Railways officials said the figure of 50,000 ticket cancellations and refunds from online tickets across the country is just the tip of an iceberg, because more refunds have been given through booking counters.
Asked how many passengers have been affected, railways officials said they do not have a mechanism to keep track, but the figure could run into lakhs.
In fact, just one zone, the south east central railway, has released its figures of losses that have reached Rs 2.5 crore till June 29. While 5,260 tickets were cancelled in Raipur zone with railways bearing a loss of Rs 35,23,135, Nagpur zone saw 25,790 ticket cancellations with a refund of Rs 1,07,18,675. Bilaspur zone had to refund Rs 1,15,13,245 for cancellation of 23,475 tickets. These are just reserved ticket passengers. “Other zones are yet to calculate the exact losses, but the estimate is of Rs 1,200 crore already,“ an official added.
BK Mishra from Amethi, who runs a taxi for a living in Mumbai, could not make it in time for his father's surgery. “I had to go as my father was unwell.

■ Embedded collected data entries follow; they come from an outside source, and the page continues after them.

-- ==== Sys2Proof/Certificates/Slice0/Obligations.lean ====
section
/-! DEFINITION. The statements about the model: the laws every step keeps, the effect of every command, and the rules of
counting, scanning, formats and layouts. `exec c s = .next t` says what a command does to everything but the queue; a state
followed by `settle` is one in which what the manual makes follow in the same event is still to be made. -/

section
open Sys2Proof Sys2Proof.Machine

/-! ## The machine -/

/-- A step runs the command at the front of the queue on the part with the queue's rest; on an empty queue the part idles
(the model's choice, log 6). -/
def Obligations.StepRunsTheFrontCommand : Prop :=
  (∀ (c : Instr) (rest : List Instr) (s : State), s.pending = c :: rest → step s = exec c { s with pending := rest })
    ∧ ∀ s : State, s.pending = [] → step s = .next s

/-- No command stops the part: each answers a next state in every state (an event the part does not raise in a state leaves
it as it is, the model's choice, log 4), and none changes the queue of waiting commands. -/
def Obligations.EveryCommandCompletes : Prop :=
  ∀ (i : Instr) (s : State), ∃ t : State, exec i s = .next t ∧ t.pending = s.pending

/-- What follows in an event comes to an end: after settling no try, evaluation or placement is left to make. -/
def Obligations.SettlingEnds : Prop := ∀ s : State, s.settle.react = none

/-- Every step leaves a settled part settled: between events nothing is due that the manual makes follow at once. -/
def Obligations.StepsKeepQuiescence : Prop :=
  ∀ s t : State, s.quiescent → step s = .next t → t.quiescent

/-- What settling leaves alone: panel memory, the registers but the device state, the Setup Table load, the completion ring,
the rings' bases, sizes, classes and post indices, batch counters but those of streams with a PRESENT held QUEUE_FULL,
leases' holders, links but the completions they hold, backlights, pending LINK and LIGHT records but for the mark of a rewound
slot (the model's own, log 27), scan counters and timings, values sent and shown, the count of slot reads and the waiting
commands. -/
def Obligations.SettlingLeavesAlone : Prop :=
  ∀ s : State,
    s.settle.panel = s.panel ∧ s.settle.loader = s.loader ∧ s.settle.pending = s.pending
      ∧ s.settle.slotReads = s.slotReads
      ∧ s.settle.regs = { s.regs with device := s.settle.regs.device }
      ∧ s.settle.writer.ring = s.writer.ring
      ∧ (∀ k : StreamId,
          ((s.settle.stream k).ring.map (fun r => (r.base, r.size, r.fetchClass, r.post)))
            = (s.stream k).ring.map (fun r => (r.base, r.size, r.fetchClass, r.post))
          ∧ ((s.stream k).current.map (fun c => c.phase) ≠ some .heldQueueFull →
              (s.settle.stream k).batch = (s.stream k).batch))
      ∧ ∀ h : HeadId,
          (s.settle.head h).lease.holder = (s.head h).lease.holder
            ∧ (s.settle.head h).light = { (s.head h).light with pending := (s.settle.head h).light.pending }
            ∧ (s.settle.head h).link
              = { (s.head h).link with
                  held := (s.settle.head h).link.held, pending := (s.settle.head h).link.pending }
            ∧ (s.settle.head h).light.pending.map (fun ref => { ref with rewound := false })
              = (s.head h).light.pending.map (fun ref => { ref with rewound := false })
            ∧ (s.settle.head h).link.pending.map (fun ref => { ref with rewound := false })
              = (s.head h).link.pending.map (fun ref => { ref with rewound := false })
            ∧ (s.settle.head h).scan.line = (s.head h).scan.line
            ∧ (s.settle.head h).scan.frame = (s.head h).scan.frame
            ∧ (s.settle.head h).scan.timing = (s.head h).scan.timing
            ∧ (s.settle.head h).scan.sent = (s.head h).scan.sent
            ∧ (s.settle.head h).scan.shown = (s.head h).scan.shown

/-- The state after power-on is lawful. -/
def Obligations.PowerOnIsLawful : Prop := State.reset.lawful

He is well now, but I should have been there. I had booked tickets a month in advance,“ he said.
Vivek Mishra, a teacher by profession working in Mumbai, is stuck in Sultanpur. “My train got cancelled thrice, Saket Express and Udyog Nagri. I need to return to Mumbai, but I have been stuck here. Now I am figuring out how to come back,“ he said.
THE CONTROL PANEL THAT CRASHED
Route Relay Interlocking (RRI) is the dashboard used in large and busy stations that are required to handle high volumes of train movements.
The RRI controls the entire route traced by a train as it passes through a station. All associated points and signals along the track can be set at once by a switch for receiving, holding, blocking, or dispatching trains.
The system mirrors the actual geographical layout of signal switches and push buttons. All that an operator is required to do to effect a switch in the route is determine where a train is and to which line it must be shifted. The RRI takes care of the rest.
When a route is set and locked, the route is illuminated by white strip lights in the track circuit configurations throughout the route (except the overlap).
Itarsi's RRI central cabin controls hundreds of points and signals. It pilots traffic moving in the direction of Gorakhpur, Lucknow, Kanpur, Patna, Mumbai, Nagpur, Allahabad and Jabalpur.
When Itarsi's system burned down on June 17, it was akin to an Air Traffic Control tower losing its flight sequencing system; train operators had to resort to antiquated manual signalling techniques.